YOUR TASK: When you reach the line containing "faultOf 0 (.psq" in the data below, begin returning lines exactly as written, and stop once the line containing "atTurnB wPsq 0x07#6 (ip 0x0200000000000003)" has been returned.

Stored data:

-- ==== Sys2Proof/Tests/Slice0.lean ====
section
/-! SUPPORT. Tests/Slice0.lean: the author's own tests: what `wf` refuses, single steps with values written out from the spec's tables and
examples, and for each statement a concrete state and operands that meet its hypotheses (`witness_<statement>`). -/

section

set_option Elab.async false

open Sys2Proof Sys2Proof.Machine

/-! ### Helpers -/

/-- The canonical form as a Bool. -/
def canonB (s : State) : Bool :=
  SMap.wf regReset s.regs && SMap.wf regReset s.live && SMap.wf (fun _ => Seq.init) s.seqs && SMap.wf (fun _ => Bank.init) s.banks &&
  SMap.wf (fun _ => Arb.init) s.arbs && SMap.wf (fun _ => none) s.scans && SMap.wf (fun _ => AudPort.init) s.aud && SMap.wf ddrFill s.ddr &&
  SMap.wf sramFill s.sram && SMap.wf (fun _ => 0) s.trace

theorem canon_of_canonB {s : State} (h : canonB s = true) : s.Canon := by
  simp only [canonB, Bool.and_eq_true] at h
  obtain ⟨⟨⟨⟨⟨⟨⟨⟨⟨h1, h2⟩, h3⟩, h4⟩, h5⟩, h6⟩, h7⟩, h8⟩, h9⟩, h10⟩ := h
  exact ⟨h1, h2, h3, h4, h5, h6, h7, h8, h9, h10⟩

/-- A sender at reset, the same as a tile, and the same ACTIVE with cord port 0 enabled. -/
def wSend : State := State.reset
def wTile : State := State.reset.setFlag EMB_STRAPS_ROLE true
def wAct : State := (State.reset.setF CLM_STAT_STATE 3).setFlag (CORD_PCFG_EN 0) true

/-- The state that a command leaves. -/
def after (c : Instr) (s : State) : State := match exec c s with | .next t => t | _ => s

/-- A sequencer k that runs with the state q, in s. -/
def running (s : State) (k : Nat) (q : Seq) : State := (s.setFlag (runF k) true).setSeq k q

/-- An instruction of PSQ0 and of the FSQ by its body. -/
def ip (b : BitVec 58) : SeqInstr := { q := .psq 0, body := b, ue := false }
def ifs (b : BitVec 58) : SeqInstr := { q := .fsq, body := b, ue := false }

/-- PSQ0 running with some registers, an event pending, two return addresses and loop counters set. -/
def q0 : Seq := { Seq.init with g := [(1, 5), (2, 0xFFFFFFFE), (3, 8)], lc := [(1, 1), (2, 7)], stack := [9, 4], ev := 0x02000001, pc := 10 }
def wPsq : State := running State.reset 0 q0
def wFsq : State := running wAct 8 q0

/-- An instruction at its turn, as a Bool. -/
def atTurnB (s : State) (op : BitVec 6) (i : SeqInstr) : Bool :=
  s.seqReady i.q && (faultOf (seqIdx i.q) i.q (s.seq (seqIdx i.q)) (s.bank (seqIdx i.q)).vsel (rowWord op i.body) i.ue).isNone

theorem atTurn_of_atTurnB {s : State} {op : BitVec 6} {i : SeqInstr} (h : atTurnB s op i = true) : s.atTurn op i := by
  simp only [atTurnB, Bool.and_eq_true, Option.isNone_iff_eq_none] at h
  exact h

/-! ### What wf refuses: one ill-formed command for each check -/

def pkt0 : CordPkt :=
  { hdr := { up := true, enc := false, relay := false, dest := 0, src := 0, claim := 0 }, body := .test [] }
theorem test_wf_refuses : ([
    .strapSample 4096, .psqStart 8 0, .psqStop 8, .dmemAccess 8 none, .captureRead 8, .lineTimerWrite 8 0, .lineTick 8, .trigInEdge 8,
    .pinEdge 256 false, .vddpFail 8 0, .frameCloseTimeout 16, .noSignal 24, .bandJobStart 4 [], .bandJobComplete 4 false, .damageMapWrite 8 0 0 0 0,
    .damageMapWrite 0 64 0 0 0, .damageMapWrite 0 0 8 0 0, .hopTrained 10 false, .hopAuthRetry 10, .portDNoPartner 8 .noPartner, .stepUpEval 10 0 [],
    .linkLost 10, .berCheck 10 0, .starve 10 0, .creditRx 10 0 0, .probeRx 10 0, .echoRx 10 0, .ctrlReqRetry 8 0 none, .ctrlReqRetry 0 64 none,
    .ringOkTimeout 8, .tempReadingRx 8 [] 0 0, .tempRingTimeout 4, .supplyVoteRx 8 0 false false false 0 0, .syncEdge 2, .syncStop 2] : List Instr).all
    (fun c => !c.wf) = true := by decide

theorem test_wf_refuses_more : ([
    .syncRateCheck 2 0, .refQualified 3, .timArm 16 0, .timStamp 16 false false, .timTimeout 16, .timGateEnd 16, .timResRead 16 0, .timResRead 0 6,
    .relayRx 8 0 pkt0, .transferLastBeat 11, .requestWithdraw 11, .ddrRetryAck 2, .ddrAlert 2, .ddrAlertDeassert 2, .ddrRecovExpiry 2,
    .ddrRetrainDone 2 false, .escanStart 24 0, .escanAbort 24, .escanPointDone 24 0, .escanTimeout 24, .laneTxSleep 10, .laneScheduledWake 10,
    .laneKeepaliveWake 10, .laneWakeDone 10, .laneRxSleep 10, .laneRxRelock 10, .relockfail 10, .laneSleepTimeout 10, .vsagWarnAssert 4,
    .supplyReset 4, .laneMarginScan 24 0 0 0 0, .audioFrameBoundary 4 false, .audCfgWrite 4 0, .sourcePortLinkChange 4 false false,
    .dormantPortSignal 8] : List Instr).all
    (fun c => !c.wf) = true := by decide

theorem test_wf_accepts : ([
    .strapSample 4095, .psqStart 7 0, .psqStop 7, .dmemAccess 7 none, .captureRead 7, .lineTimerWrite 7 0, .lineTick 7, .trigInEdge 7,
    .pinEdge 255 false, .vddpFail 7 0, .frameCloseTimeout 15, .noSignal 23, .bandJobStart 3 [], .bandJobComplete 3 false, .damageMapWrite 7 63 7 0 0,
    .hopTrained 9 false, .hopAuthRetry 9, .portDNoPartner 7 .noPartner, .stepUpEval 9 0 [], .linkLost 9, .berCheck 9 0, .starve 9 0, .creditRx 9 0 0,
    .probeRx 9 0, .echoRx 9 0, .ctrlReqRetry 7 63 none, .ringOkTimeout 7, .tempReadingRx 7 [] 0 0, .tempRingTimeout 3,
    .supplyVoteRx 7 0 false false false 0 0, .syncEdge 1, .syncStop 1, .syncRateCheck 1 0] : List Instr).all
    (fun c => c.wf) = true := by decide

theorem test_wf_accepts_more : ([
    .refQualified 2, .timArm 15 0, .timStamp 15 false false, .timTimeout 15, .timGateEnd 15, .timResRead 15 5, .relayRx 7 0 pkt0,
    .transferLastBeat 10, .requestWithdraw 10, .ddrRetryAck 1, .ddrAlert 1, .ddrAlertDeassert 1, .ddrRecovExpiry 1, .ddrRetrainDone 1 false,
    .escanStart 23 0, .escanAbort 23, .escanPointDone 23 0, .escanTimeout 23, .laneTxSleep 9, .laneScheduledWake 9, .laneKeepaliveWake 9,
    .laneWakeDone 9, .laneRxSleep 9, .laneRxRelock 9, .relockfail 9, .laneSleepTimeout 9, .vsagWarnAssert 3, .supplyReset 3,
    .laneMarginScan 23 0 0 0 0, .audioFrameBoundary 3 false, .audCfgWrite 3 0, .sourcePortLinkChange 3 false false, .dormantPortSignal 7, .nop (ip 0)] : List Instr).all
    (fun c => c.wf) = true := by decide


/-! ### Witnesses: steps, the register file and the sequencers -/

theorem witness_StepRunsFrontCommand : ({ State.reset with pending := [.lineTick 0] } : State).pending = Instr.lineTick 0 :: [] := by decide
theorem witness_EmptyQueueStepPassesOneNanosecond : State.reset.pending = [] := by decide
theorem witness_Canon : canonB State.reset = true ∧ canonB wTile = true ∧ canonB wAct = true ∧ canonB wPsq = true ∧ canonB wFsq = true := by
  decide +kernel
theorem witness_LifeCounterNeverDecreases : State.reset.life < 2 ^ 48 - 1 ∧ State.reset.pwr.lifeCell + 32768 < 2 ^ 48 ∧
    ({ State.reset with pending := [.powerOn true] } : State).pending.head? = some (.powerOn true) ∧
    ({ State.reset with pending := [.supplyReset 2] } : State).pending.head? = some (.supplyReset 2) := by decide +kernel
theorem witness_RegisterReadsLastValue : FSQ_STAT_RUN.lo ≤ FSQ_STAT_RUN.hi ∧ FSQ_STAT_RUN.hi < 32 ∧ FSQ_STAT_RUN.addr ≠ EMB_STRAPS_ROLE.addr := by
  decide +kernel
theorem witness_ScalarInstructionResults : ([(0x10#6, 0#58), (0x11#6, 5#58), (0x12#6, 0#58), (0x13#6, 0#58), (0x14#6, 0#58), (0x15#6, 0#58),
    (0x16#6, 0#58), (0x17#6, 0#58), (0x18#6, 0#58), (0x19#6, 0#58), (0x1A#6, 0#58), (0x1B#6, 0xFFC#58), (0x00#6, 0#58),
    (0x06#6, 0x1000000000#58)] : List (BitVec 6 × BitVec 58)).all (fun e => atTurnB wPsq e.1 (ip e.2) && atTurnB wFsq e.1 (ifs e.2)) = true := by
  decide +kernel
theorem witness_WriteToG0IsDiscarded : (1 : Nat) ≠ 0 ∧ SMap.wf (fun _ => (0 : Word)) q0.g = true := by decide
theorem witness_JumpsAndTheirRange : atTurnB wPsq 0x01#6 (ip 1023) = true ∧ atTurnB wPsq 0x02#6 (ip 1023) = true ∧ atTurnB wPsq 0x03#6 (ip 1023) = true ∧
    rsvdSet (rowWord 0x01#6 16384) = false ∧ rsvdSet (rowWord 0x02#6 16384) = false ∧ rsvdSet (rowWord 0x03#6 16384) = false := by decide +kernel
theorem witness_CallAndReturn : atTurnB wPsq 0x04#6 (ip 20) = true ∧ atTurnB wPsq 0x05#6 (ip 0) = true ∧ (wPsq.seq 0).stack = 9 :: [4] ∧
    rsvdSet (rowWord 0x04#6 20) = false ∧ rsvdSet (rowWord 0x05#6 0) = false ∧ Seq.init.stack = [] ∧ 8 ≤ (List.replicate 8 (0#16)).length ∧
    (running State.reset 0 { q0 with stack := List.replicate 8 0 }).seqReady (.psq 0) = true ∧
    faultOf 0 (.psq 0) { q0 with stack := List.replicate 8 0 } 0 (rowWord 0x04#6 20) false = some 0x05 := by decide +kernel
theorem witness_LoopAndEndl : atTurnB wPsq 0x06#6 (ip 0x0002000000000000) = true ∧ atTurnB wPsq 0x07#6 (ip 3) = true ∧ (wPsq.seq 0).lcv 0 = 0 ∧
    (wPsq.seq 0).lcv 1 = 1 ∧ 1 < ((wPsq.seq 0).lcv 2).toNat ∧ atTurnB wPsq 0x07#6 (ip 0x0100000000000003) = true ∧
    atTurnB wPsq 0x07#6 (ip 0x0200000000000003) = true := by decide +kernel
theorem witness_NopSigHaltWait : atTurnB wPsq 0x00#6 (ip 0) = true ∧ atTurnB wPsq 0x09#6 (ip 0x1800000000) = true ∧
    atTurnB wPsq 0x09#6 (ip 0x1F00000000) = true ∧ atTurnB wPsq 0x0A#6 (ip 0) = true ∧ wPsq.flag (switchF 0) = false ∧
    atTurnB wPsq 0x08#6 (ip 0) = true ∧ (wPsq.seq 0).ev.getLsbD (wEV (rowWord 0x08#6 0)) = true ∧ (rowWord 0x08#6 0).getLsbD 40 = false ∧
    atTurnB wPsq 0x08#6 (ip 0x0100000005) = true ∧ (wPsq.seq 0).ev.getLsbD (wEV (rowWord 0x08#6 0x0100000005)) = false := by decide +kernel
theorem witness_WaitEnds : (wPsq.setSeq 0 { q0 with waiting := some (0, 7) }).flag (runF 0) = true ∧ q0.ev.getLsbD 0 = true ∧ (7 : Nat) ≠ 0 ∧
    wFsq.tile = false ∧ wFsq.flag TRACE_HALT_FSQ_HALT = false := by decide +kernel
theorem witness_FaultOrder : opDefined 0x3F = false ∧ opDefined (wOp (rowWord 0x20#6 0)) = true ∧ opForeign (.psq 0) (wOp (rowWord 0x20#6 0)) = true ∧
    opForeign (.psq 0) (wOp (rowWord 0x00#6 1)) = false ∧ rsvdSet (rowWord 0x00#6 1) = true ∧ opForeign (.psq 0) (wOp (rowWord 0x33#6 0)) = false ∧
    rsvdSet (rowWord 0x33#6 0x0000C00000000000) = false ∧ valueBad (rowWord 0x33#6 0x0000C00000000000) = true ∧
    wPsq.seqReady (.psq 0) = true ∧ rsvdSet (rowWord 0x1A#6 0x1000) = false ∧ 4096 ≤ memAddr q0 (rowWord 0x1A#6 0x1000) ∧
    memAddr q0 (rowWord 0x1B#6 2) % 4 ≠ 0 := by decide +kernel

ANSWER FOR THIS EXERCISE:
    faultOf 0 (.psq 0) { q0 with stack := List.replicate 8 0 } 0 (rowWord 0x04#6 20) false = some 0x05 := by decide +kernel
theorem witness_LoopAndEndl : atTurnB wPsq 0x06#6 (ip 0x0002000000000000) = true ∧ atTurnB wPsq 0x07#6 (ip 3) = true ∧ (wPsq.seq 0).lcv 0 = 0 ∧
    (wPsq.seq 0).lcv 1 = 1 ∧ 1 < ((wPsq.seq 0).lcv 2).toNat ∧ atTurnB wPsq 0x07#6 (ip 0x0100000000000003) = true ∧
    atTurnB wPsq 0x07#6 (ip 0x0200000000000003) = true := by decide +kernel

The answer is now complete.